Housebuilding giant Persimmon has defended its executive pay plan that could see its senior managers share a £600 million bonus pot.
The UK's biggest housebuilder by volume said the scheme is "designed to drive outperformance" by returning cash to shareholders, growing the firm and boosting its share price.
The York-based firm hit back after one of its investors, Royal London Asset Management (RLAM), said the payment was "too high" for an industry where growth is being supported by Government measures such as the Help to Buy scheme.
The move comes as executive pay is under increasing scrutiny from shareholders.
Earlier this month more than a third of shareholders in advertising giant WPP refused to back boss Sir Martin Sorrell's mammoth £70 million pay deal as it was accused of a ''history of excessive pay''.
BP faced a humiliating shareholder rebellion over executive pay in April, when almost 60% of shareholders rejected the oil giant's remuneration report, which awarded boss Bob Dudley £13.8 million.
Persimmon said in 2012 that between 2013 and 2021, it would return £1.9 billion to investors as it expanded.
This growth would see around 150 managers share about £600 million in bonuses, with chief executive Jeff Fairburn set to earn about £100 million.
The Charles Church builder said since the plans were put in place the group has boosted new home building by 56%, invested more than £2 billion in new land and returned over £1 billion to shareholders.
During that period its share price has jumped from around £6.20 to just under £20.
RLAM has voted against the Persimmon deal at its inception and every year since.
RLAM's head of sustainable investments Mike Fox said: "We feel that this level of reward is way too high."
Mr Fox said recently a number of companies recently could "in theory" have awarded large sums in remuneration, "but in reality should have questioned whether that was reasonable".

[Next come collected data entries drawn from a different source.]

def R.FRM_SES_CTL : Reg := ⟨0x801000, 0x100, 32, 0, 1, 0x29800100, 0x0, 0x0, 0x0, 0xFFF0FF00, 0x0, 300⟩
def F.FRM_SES_CTL_ENABLE : Fld := ⟨R.FRM_SES_CTL, 31, 31⟩
def F.FRM_SES_CTL_INIT_MODE : Fld := ⟨R.FRM_SES_CTL, 30, 28⟩
def F.FRM_SES_CTL_ESTIMATE_TD : Fld := ⟨R.FRM_SES_CTL, 27, 27⟩
def F.FRM_SES_CTL_CORR_SLEW : Fld := ⟨R.FRM_SES_CTL, 26, 26⟩
def F.FRM_SES_CTL_BIRTH_SRC : Fld := ⟨R.FRM_SES_CTL, 25, 24⟩
def F.FRM_SES_CTL_WINDOW : Fld := ⟨R.FRM_SES_CTL, 23, 20⟩
def F.FRM_SES_CTL_PROP_DIV : Fld := ⟨R.FRM_SES_CTL, 15, 8⟩
def R.FRM_SES_CAM0 : Reg := ⟨0x801004, 0x100, 32, 0, 1, 0x0, 0x0, 0x0, 0x0, 0xFFFFFFFF, 0x0, 301⟩
def F.FRM_SES_CAM0_SLOTS : Fld := ⟨R.FRM_SES_CAM0, 31, 0⟩
def R.FRM_SES_CAM1 : Reg := ⟨0x801008, 0x100, 32, 0, 1, 0x0, 0x0, 0x0, 0x0, 0xFFFFFFFF, 0x0, 302⟩
def F.FRM_SES_CAM1_SLOTS : Fld := ⟨R.FRM_SES_CAM1, 31, 0⟩
def R.FRM_SES_FRAME : Reg := ⟨0x80100C, 0x100, 32, 0, 1, 0x0, 0x0, 0x0, 0x0, 0xFFFFFFFF, 0x0, 303⟩
def F.FRM_SES_FRAME_OUTPUT : Fld := ⟨R.FRM_SES_FRAME, 31, 16⟩
def F.FRM_SES_FRAME_REFERENCE : Fld := ⟨R.FRM_SES_FRAME, 15, 0⟩
def R.FRM_SES_SRC : Reg := ⟨0x801010, 0x100, 32, 0, 1, 0xFFFFFFFF, 0x0, 0x0, 0x0, 0xFFFFFFFF, 0x0, 304⟩
def F.FRM_SES_SRC_IMU : Fld := ⟨R.FRM_SES_SRC, 31, 16⟩
def F.FRM_SES_SRC_CHAIN : Fld := ⟨R.FRM_SES_SRC, 15, 0⟩
def R.FRM_SES_WHEEL : Reg := ⟨0x801014, 0x100, 32, 0, 1, 0xFFFF, 0x0, 0x0, 0x0, 0xFFFF, 0x0, 305⟩
def F.FRM_SES_WHEEL_ENTRY : Fld := ⟨R.FRM_SES_WHEEL, 15, 0⟩
def R.FRM_SES_MAP : Reg := ⟨0x801018, 0x100, 32, 0, 1, 0x0, 0x0, 0x0, 0x0, 0xFFFFFFFF, 0x0, 306⟩
def F.FRM_SES_MAP_MAP_ID : Fld := ⟨R.FRM_SES_MAP, 31, 0⟩
def R.FRM_SES_TRACK : Reg := ⟨0x80101C, 0x100, 32, 0, 1, 0x3E84020A, 0x0, 0x0, 0x0, 0xFFFFFFFF, 0x0, 307⟩
def F.FRM_SES_TRACK_TRACKS_MAX : Fld := ⟨R.FRM_SES_TRACK, 31, 20⟩
def F.FRM_SES_TRACK_CELL_TRACKS : Fld := ⟨R.FRM_SES_TRACK, 19, 16⟩
def F.FRM_SES_TRACK_MISS_MAX : Fld := ⟨R.FRM_SES_TRACK, 15, 8⟩
def F.FRM_SES_TRACK_CONFIRM_FRAMES : Fld := ⟨R.FRM_SES_TRACK, 7, 0⟩
def R.FRM_SES_ASSOC : Reg := ⟨0x801020, 0x100, 32, 0, 1, 0x400A0148, 0x0, 0x0, 0x0, 0xFFFFFFFF, 0x0, 308⟩
def F.FRM_SES_ASSOC_DESC_THR : Fld := ⟨R.FRM_SES_ASSOC, 31, 24⟩
def F.FRM_SES_ASSOC_PARALLAX : Fld := ⟨R.FRM_SES_ASSOC, 23, 16⟩
def F.FRM_SES_ASSOC_BIRTH_SCORE : Fld := ⟨R.FRM_SES_ASSOC, 15, 0⟩
def R.FRM_SES_KF : Reg := ⟨0x801024, 0x100, 32, 0, 1, 0x4320064, 0x0, 0x0, 0x0, 0xFFFFFFFF, 0x0, 309⟩
def F.FRM_SES_KF_KF_MIN_FRAMES : Fld := ⟨R.FRM_SES_KF, 31, 24⟩
def F.FRM_SES_KF_KF_ANGLE : Fld := ⟨R.FRM_SES_KF, 23, 16⟩
def F.FRM_SES_KF_KF_DIST_MM : Fld := ⟨R.FRM_SES_KF, 15, 0⟩
def R.FRM_SES_KF2 : Reg := ⟨0x801028, 0x100, 32, 0, 1, 0x3E89A00, 0x0, 0x0, 0x0, 0xFFFFFF00, 0x0, 310⟩
def F.FRM_SES_KF2_KF_MAX_MS : Fld := ⟨R.FRM_SES_KF2, 31, 16⟩
def F.FRM_SES_KF2_KF_OVERLAP : Fld := ⟨R.FRM_SES_KF2, 15, 8⟩
def R.FRM_SES_LOST : Reg := ⟨0x80102C, 0x100, 32, 0, 1, 0x50C01F4, 0x0, 0x0, 0x0, 0xFFFFFFFF, 0x0, 311⟩
def F.FRM_SES_LOST_LOST_STEPS : Fld := ⟨R.FRM_SES_LOST, 31, 24⟩
def F.FRM_SES_LOST_LOST_MIN : Fld := ⟨R.FRM_SES_LOST, 23, 16⟩
def F.FRM_SES_LOST_COAST_MS : Fld := ⟨R.FRM_SES_LOST, 15, 0⟩
def R.FRM_SES_LOST_SIGMA : Reg := ⟨0x801030, 0x100, 32, 0, 1, 0x3F000000, 0x0, 0x0, 0x0, 0xFFFFFFFF, 0x0, 312⟩
def F.FRM_SES_LOST_SIGMA_M : Fld := ⟨R.FRM_SES_LOST_SIGMA, 31, 0⟩
def R.FRM_SES_RELOC : Reg := ⟨0x801034, 0x100, 32, 0, 1, 0x51E8000, 0x0, 0x0, 0x0, 0xFFFFFBF0, 0x0, 313⟩
def F.FRM_SES_RELOC_RELOC_HZ : Fld := ⟨R.FRM_SES_RELOC, 31, 24⟩
def F.FRM_SES_RELOC_RELOC_INLIERS : Fld := ⟨R.FRM_SES_RELOC, 23, 16⟩
def F.FRM_SES_RELOC_RELOC_K : Fld := ⟨R.FRM_SES_RELOC, 15, 12⟩
def F.FRM_SES_RELOC_RELOC_KILN : Fld := ⟨R.FRM_SES_RELOC, 11, 11⟩
def F.FRM_SES_RELOC_PLACE_INS : Fld := ⟨R.FRM_SES_RELOC, 9, 4⟩
def R.FRM_SES_QUAL : Reg := ⟨0x801038, 0x100, 32, 0, 1, 0x19003E8, 0x0, 0x0, 0x0, 0xFFFFFFFF, 0x0, 314⟩
def F.FRM_SES_QUAL_QUAL_N : Fld := ⟨R.FRM_SES_QUAL, 31, 16⟩
def F.FRM_SES_QUAL_QUAL_SIGMA : Fld := ⟨R.FRM_SES_QUAL, 15, 0⟩
def R.FRM_SES_GATE : Reg := ⟨0x80103C, 0x100, 32, 0, 1, 0x5000032, 0x0, 0x0, 0x0, 0xFF00FFFF, 0x0, 315⟩
def F.FRM_SES_GATE_GATE_RESET : Fld := ⟨R.FRM_SES_GATE, 31, 24⟩
def F.FRM_SES_GATE_CORR_RATE : Fld := ⟨R.FRM_SES_GATE, 15, 0⟩
def R.FRM_SES_INIT : Reg := ⟨0x801040, 0x100, 32, 0, 1, 0x7D00000, 0x0, 0x0, 0x0, 0xFFFF0000, 0x0, 316⟩
def F.FRM_SES_INIT_INIT_MS : Fld := ⟨R.FRM_SES_INIT, 31, 16⟩
def R.FRM_SES_STATE : Reg := ⟨0x801044, 0x100, 32, 0, 1, 0x0, 0x0, 0x0, 0x0, 0x0, 0x0, 317⟩
def F.FRM_SES_STATE_STATUS : Fld := ⟨R.FRM_SES_STATE, 31, 24⟩
def F.FRM_SES_STATE_FLAGS : Fld := ⟨R.FRM_SES_STATE, 23, 16⟩
def F.FRM_SES_STATE_STATE : Fld := ⟨R.FRM_SES_STATE, 2, 0⟩
def R.FRM_SES_SEQ_LO : Reg := ⟨0x801048, 0x100, 32, 0, 1, 0x0, 0x0, 0x0, 0x0, 0x0, 0x0, 318⟩
def F.FRM_SES_SEQ_LO_SEQ : Fld := ⟨R.FRM_SES_SEQ_LO, 31, 0⟩
def R.FRM_SES_SEQ_HI : Reg := ⟨0x80104C, 0x100, 32, 0, 1, 0x0, 0x0, 0x0, 0x0, 0x0, 0x0, 319⟩
def F.FRM_SES_SEQ_HI_SEQ : Fld := ⟨R.FRM_SES_SEQ_HI, 31, 0⟩
def R.FRM_SES_COND : Reg := ⟨0x801050, 0x100, 32, 0, 1, 0x0, 0x0, 0x0, 0x0, 0x0, 0x0, 320⟩
def F.FRM_SES_COND_CODES : Fld := ⟨R.FRM_SES_COND, 13, 1⟩
def R.FRM_SES_SOURCES : Reg := ⟨0x801054, 0x100, 32, 0, 1, 0x0, 0x0, 0x0, 0x0, 0x0, 0x0, 321⟩
def F.FRM_SES_SOURCES_PROBATION : Fld := ⟨R.FRM_SES_SOURCES, 31, 16⟩
def F.FRM_SES_SOURCES_USED : Fld := ⟨R.FRM_SES_SOURCES, 15, 0⟩
def R.FRM_SES_EXCLUDED : Reg := ⟨0x801058, 0x100, 32, 0, 1, 0x0, 0x0, 0x0, 0x0, 0x0, 0x0, 322⟩
def F.FRM_SES_EXCLUDED_HELD : Fld := ⟨R.FRM_SES_EXCLUDED, 31, 16⟩
def F.FRM_SES_EXCLUDED_WITHHELD : Fld := ⟨R.FRM_SES_EXCLUDED, 15, 0⟩
def R.FRM_SES_TRACKS : Reg := ⟨0x80105C, 0x100, 32, 0, 1, 0x0, 0x0, 0x0, 0x0, 0x0, 0x0, 323⟩
def F.FRM_SES_TRACKS_CONFIRMED : Fld := ⟨R.FRM_SES_TRACKS, 31, 16⟩
def F.FRM_SES_TRACKS_TENTATIVE : Fld := ⟨R.FRM_SES_TRACKS, 15, 0⟩
def R.FRM_SES_OBS : Reg := ⟨0x801060, 0x100, 32, 0, 1, 0x0, 0x0, 0x0, 0x0, 0x0, 0x0, 324⟩
def F.FRM_SES_OBS_REJECTED : Fld := ⟨R.FRM_SES_OBS, 31, 16⟩
def F.FRM_SES_OBS_ACCEPTED : Fld := ⟨R.FRM_SES_OBS, 15, 0⟩
def R.FRM_SES_LAT : Reg := ⟨0x801064, 0x100, 32, 0, 1, 0x0, 0x0, 0x0, 0x0, 0x0, 0x0, 325⟩
def F.FRM_SES_LAT_P99_US : Fld := ⟨R.FRM_SES_LAT, 31, 16⟩
def F.FRM_SES_LAT_MAX_US : Fld := ⟨R.FRM_SES_LAT, 15, 0⟩
def R.FRM_SES_COUNTS : Reg := ⟨0x801068, 0x100, 32, 0, 1, 0x0, 0x0, 0x0, 0x0, 0x0, 0x0, 326⟩
def F.FRM_SES_COUNTS_CONFLICTS : Fld := ⟨R.FRM_SES_COUNTS, 31, 16⟩
def F.FRM_SES_COUNTS_LOSSES : Fld := ⟨R.FRM_SES_COUNTS, 15, 0⟩
def R.FRM_SES_RELOCS : Reg := ⟨0x80106C, 0x100, 32, 0, 1, 0x0, 0x0, 0x0, 0x0, 0x0, 0x0, 327⟩
def F.FRM_SES_RELOCS_RELOCALISED : Fld := ⟨R.FRM_SES_RELOCS, 31, 16⟩
def F.FRM_SES_RELOCS_QUERIES : Fld := ⟨R.FRM_SES_RELOCS, 15, 0⟩
def R.FRM_SES_KEYFRAMES : Reg := ⟨0x801070, 0x100, 32, 0, 1, 0x0, 0x0, 0x0, 0x0, 0x0, 0x0, 328⟩
def F.FRM_SES_KEYFRAMES_COUNT : Fld := ⟨R.FRM_SES_KEYFRAMES, 31, 0⟩
def R.FRM_SES_SCORE : Reg := ⟨0x801074, 0x100, 32, 4, 7, 0xFFFFFFFF, 0x0, 0x0, 0x0, 0x0, 0x0, 329⟩
def F.FRM_SES_SCORE_ODD : Fld := ⟨R.FRM_SES_SCORE, 31, 16⟩
def F.FRM_SES_SCORE_EVEN : Fld := ⟨R.FRM_SES_SCORE, 15, 0⟩
def R.FRM_SES_TD : Reg := ⟨0x801090, 0x100, 32, 4, 8, 0x0, 0x0, 0x0, 0x0, 0x0, 0x0, 330⟩
def F.FRM_SES_TD_NS : Fld := ⟨R.FRM_SES_TD, 31, 0⟩
/-! Table 10-13. -/

def R.KTL_STATUS : Reg := ⟨0x900000, 0x0, 1, 0, 1, 0x0, 0x0, 0x0, 0x0, 0x0, 0x0, 331⟩
def F.KTL_STATUS_DEGRADED : Fld := ⟨R.KTL_STATUS, 31, 31⟩
def F.KTL_STATUS_ENABLED : Fld := ⟨R.KTL_STATUS, 7, 4⟩
def F.KTL_STATUS_WORKING : Fld := ⟨R.KTL_STATUS, 3, 0⟩
def R.KTL_EVT : Reg := ⟨0x900004, 0x0, 1, 0, 1, 0x0, 0x0, 0x1FFF, 0x0, 0x0, 0x0, 332⟩
def F.KTL_EVT_STORE_FULL : Fld := ⟨R.KTL_EVT, 12, 12⟩
def F.KTL_EVT_QUEUE_FULL : Fld := ⟨R.KTL_EVT, 11, 11⟩
def F.KTL_EVT_DEGRADED : Fld := ⟨R.KTL_EVT, 10, 10⟩
def F.KTL_EVT_SWAP : Fld := ⟨R.KTL_EVT, 9, 9⟩
def F.KTL_EVT_INPUT_DROPPED : Fld := ⟨R.KTL_EVT, 8, 8⟩
def F.KTL_EVT_BAND_DROP : Fld := ⟨R.KTL_EVT, 7, 7⟩
def F.KTL_EVT_FX_SAT : Fld := ⟨R.KTL_EVT, 6, 6⟩
def F.KTL_EVT_REANALYSE : Fld := ⟨R.KTL_EVT, 5, 5⟩
def F.KTL_EVT_CHECK_FAIL : Fld := ⟨R.KTL_EVT, 4, 4⟩
def F.KTL_EVT_COLD : Fld := ⟨R.KTL_EVT, 3, 3⟩
def F.KTL_EVT_LATE : Fld := ⟨R.KTL_EVT, 2, 2⟩
def F.KTL_EVT_NOT_CONVERGED : Fld := ⟨R.KTL_EVT, 1, 1⟩
def F.KTL_EVT_PARTIAL : Fld := ⟨R.KTL_EVT, 0, 0⟩
def R.KTL_SPARE : Reg := ⟨0x900008, 0x0, 1, 0, 1, 0x3F, 0x0, 0x0, 0x0, 0x0, 0x0, 333⟩
def F.KTL_SPARE_SPARE : Fld := ⟨R.KTL_SPARE, 5, 4⟩
def F.KTL_SPARE_UNIT1 : Fld := ⟨R.KTL_SPARE, 3, 2⟩
def F.KTL_SPARE_UNIT0 : Fld := ⟨R.KTL_SPARE, 1, 0⟩
def R.KTL_SOLVES_LO : Reg := ⟨0x900010, 0x0, 1, 0, 1, 0x0, 0x0, 0x0, 0x0, 0x0, 0x0, 334⟩
def F.KTL_SOLVES_LO_COUNT : Fld := ⟨R.KTL_SOLVES_LO, 31, 0⟩
def R.KTL_SOLVES_HI : Reg := ⟨0x900014, 0x0, 1, 0, 1, 0x0, 0x0, 0x0, 0x0, 0x0, 0x0, 335⟩
def F.KTL_SOLVES_HI_COUNT : Fld := ⟨R.KTL_SOLVES_HI, 31, 0⟩
def R.KTL_PARTIAL : Reg := ⟨0x900018, 0x0, 1, 0, 1, 0x0, 0x0, 0x0, 0x0, 0x0, 0x0, 336⟩
def F.KTL_PARTIAL_COUNT : Fld := ⟨R.KTL_PARTIAL, 31, 0⟩
def R.KTL_NOT_CONVERGED : Reg := ⟨0x90001C, 0x0, 1, 0, 1, 0x0, 0x0, 0x0, 0x0, 0x0, 0x0, 337⟩
def F.KTL_NOT_CONVERGED_COUNT : Fld := ⟨R.KTL_NOT_CONVERGED, 31, 0⟩
def R.KTL_LATE : Reg := ⟨0x900020, 0x0, 1, 0, 1, 0x0, 0x0, 0x0, 0x0, 0x0, 0x0, 338⟩
def F.KTL_LATE_COUNT : Fld := ⟨R.KTL_LATE, 31, 0⟩
def R.KTL_CHECK_FAIL : Reg := ⟨0x900024, 0x0, 1, 0, 1, 0x0, 0x0, 0x0, 0x0, 0x0, 0x0, 339⟩
def F.KTL_CHECK_FAIL_SECOND : Fld := ⟨R.KTL_CHECK_FAIL, 31, 16⟩
def F.KTL_CHECK_FAIL_FIRST : Fld := ⟨R.KTL_CHECK_FAIL, 15, 0⟩
def R.KTL_FX_SAT : Reg := ⟨0x900028, 0x0, 1, 0, 1, 0x0, 0x0, 0x0, 0x0, 0x0, 0x0, 340⟩
def F.KTL_FX_SAT_COUNT : Fld := ⟨R.KTL_FX_SAT, 31, 0⟩
def R.KTL_REANALYSE : Reg := ⟨0x90002C, 0x0, 1, 0, 1, 0x0, 0x0, 0x0, 0x0, 0x0, 0x0, 341⟩
def F.KTL_REANALYSE_COUNT : Fld := ⟨R.KTL_REANALYSE, 31, 0⟩
def R.KTL_BAND_DROP : Reg := ⟨0x900030, 0x0, 1, 0, 1, 0x0, 0x0, 0x0, 0x0, 0x0, 0x0, 342⟩
def F.KTL_BAND_DROP_COUNT : Fld := ⟨R.KTL_BAND_DROP, 31, 0⟩
def R.KTL_INPUT_DROPPED : Reg := ⟨0x900034, 0x0, 1, 0, 1, 0x0, 0x0, 0x0, 0x0, 0x0, 0x0, 343⟩
def F.KTL_INPUT_DROPPED_COUNT : Fld := ⟨R.KTL_INPUT_DROPPED, 31, 0⟩
def R.KTL_PREEMPT : Reg := ⟨0x900038, 0x0, 1, 0, 1, 0x0, 0x0, 0x0, 0x0, 0x0, 0x0, 344⟩
def F.KTL_PREEMPT_COUNT : Fld := ⟨R.KTL_PREEMPT, 31, 0⟩
def R.KTL_COALESCED : Reg := ⟨0x90003C, 0x0, 1, 0, 1, 0x0, 0x0, 0x0, 0x0, 0x0, 0x0, 345⟩
def F.KTL_COALESCED_COUNT : Fld := ⟨R.KTL_COALESCED, 31, 0⟩
def R.KTL_BUSY : Reg := ⟨0x900040, 0x4, 2, 0, 1, 0x0, 0x0, 0x0, 0x0, 0x0, 0x0, 346⟩
def F.KTL_BUSY_PERMILLE : Fld := ⟨R.KTL_BUSY, 9, 0⟩
def R.KTL_QUEUE : Reg := ⟨0x900050, 0x0, 1, 0, 1, 0x0, 0x0, 0x0, 0x0, 0x0, 0x0, 347⟩
def F.KTL_QUEUE_QUEUED : Fld := ⟨R.KTL_QUEUE, 15, 8⟩
def F.KTL_QUEUE_READY : Fld := ⟨R.KTL_QUEUE, 7, 0⟩
def R.KTL_CHECK : Reg := ⟨0x900060, 0x0, 1, 0, 1, 0x1E, 0x0, 0x0, 0x0, 0x3F, 0x0, 348⟩
def F.KTL_CHECK_CHECK : Fld := ⟨R.KTL_CHECK, 5, 0⟩
def R.KTL_REFINE : Reg := ⟨0x900064, 0x0, 1, 0, 1, 0x3, 0x0, 0x0, 0x0, 0xF, 0x0, 349⟩
def F.KTL_REFINE_REFINE_MAX : Fld := ⟨R.KTL_REFINE, 3, 0⟩
def R.KTL_GRAVITY : Reg := ⟨0x900068, 0x0, 1, 0, 1, 0x411CF5C3, 0x0, 0x0, 0x0, 0xFFFFFFFF, 0x0, 350⟩
def F.KTL_GRAVITY_G : Fld := ⟨R.KTL_GRAVITY, 31, 0⟩
def R.KTL_PG_GAP : Reg := ⟨0x90006C, 0x0, 1, 0, 1, 0x1F4, 0x0, 0x0, 0x0, 0xFFFF, 0x0, 351⟩
def F.KTL_PG_GAP_MS : Fld := ⟨R.KTL_PG_GAP, 15, 0⟩
/-! Table 10-14. -/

RLAM pointed out that in recent years, the housing industry has been supported by various Government programmes to ease the UK's housing shortage, as well as the maintenance of rock bottom interest rates set by the Bank of England since March 2009.
Mr Fox said: "Any board operating a housing company should ask itself the wisdom of making an award of that scale in that context, even if that award is justifiable."
Persimmon said: "This is a long-term plan that runs for almost a decade which is designed to drive outperformance through the housing cycle and to incentivise the management to deliver the capital return, grow the business and increase the share price. Unlike many other schemes, it extends to around 150 executives."
Persimmon said in February it posted a 34% jump in pre-tax profits to £637.8 million for 2015 compared to a year ago. It added during the period it completed 8% more homes, totalling 14,572, with the average price rising by 4.5% to £199,127.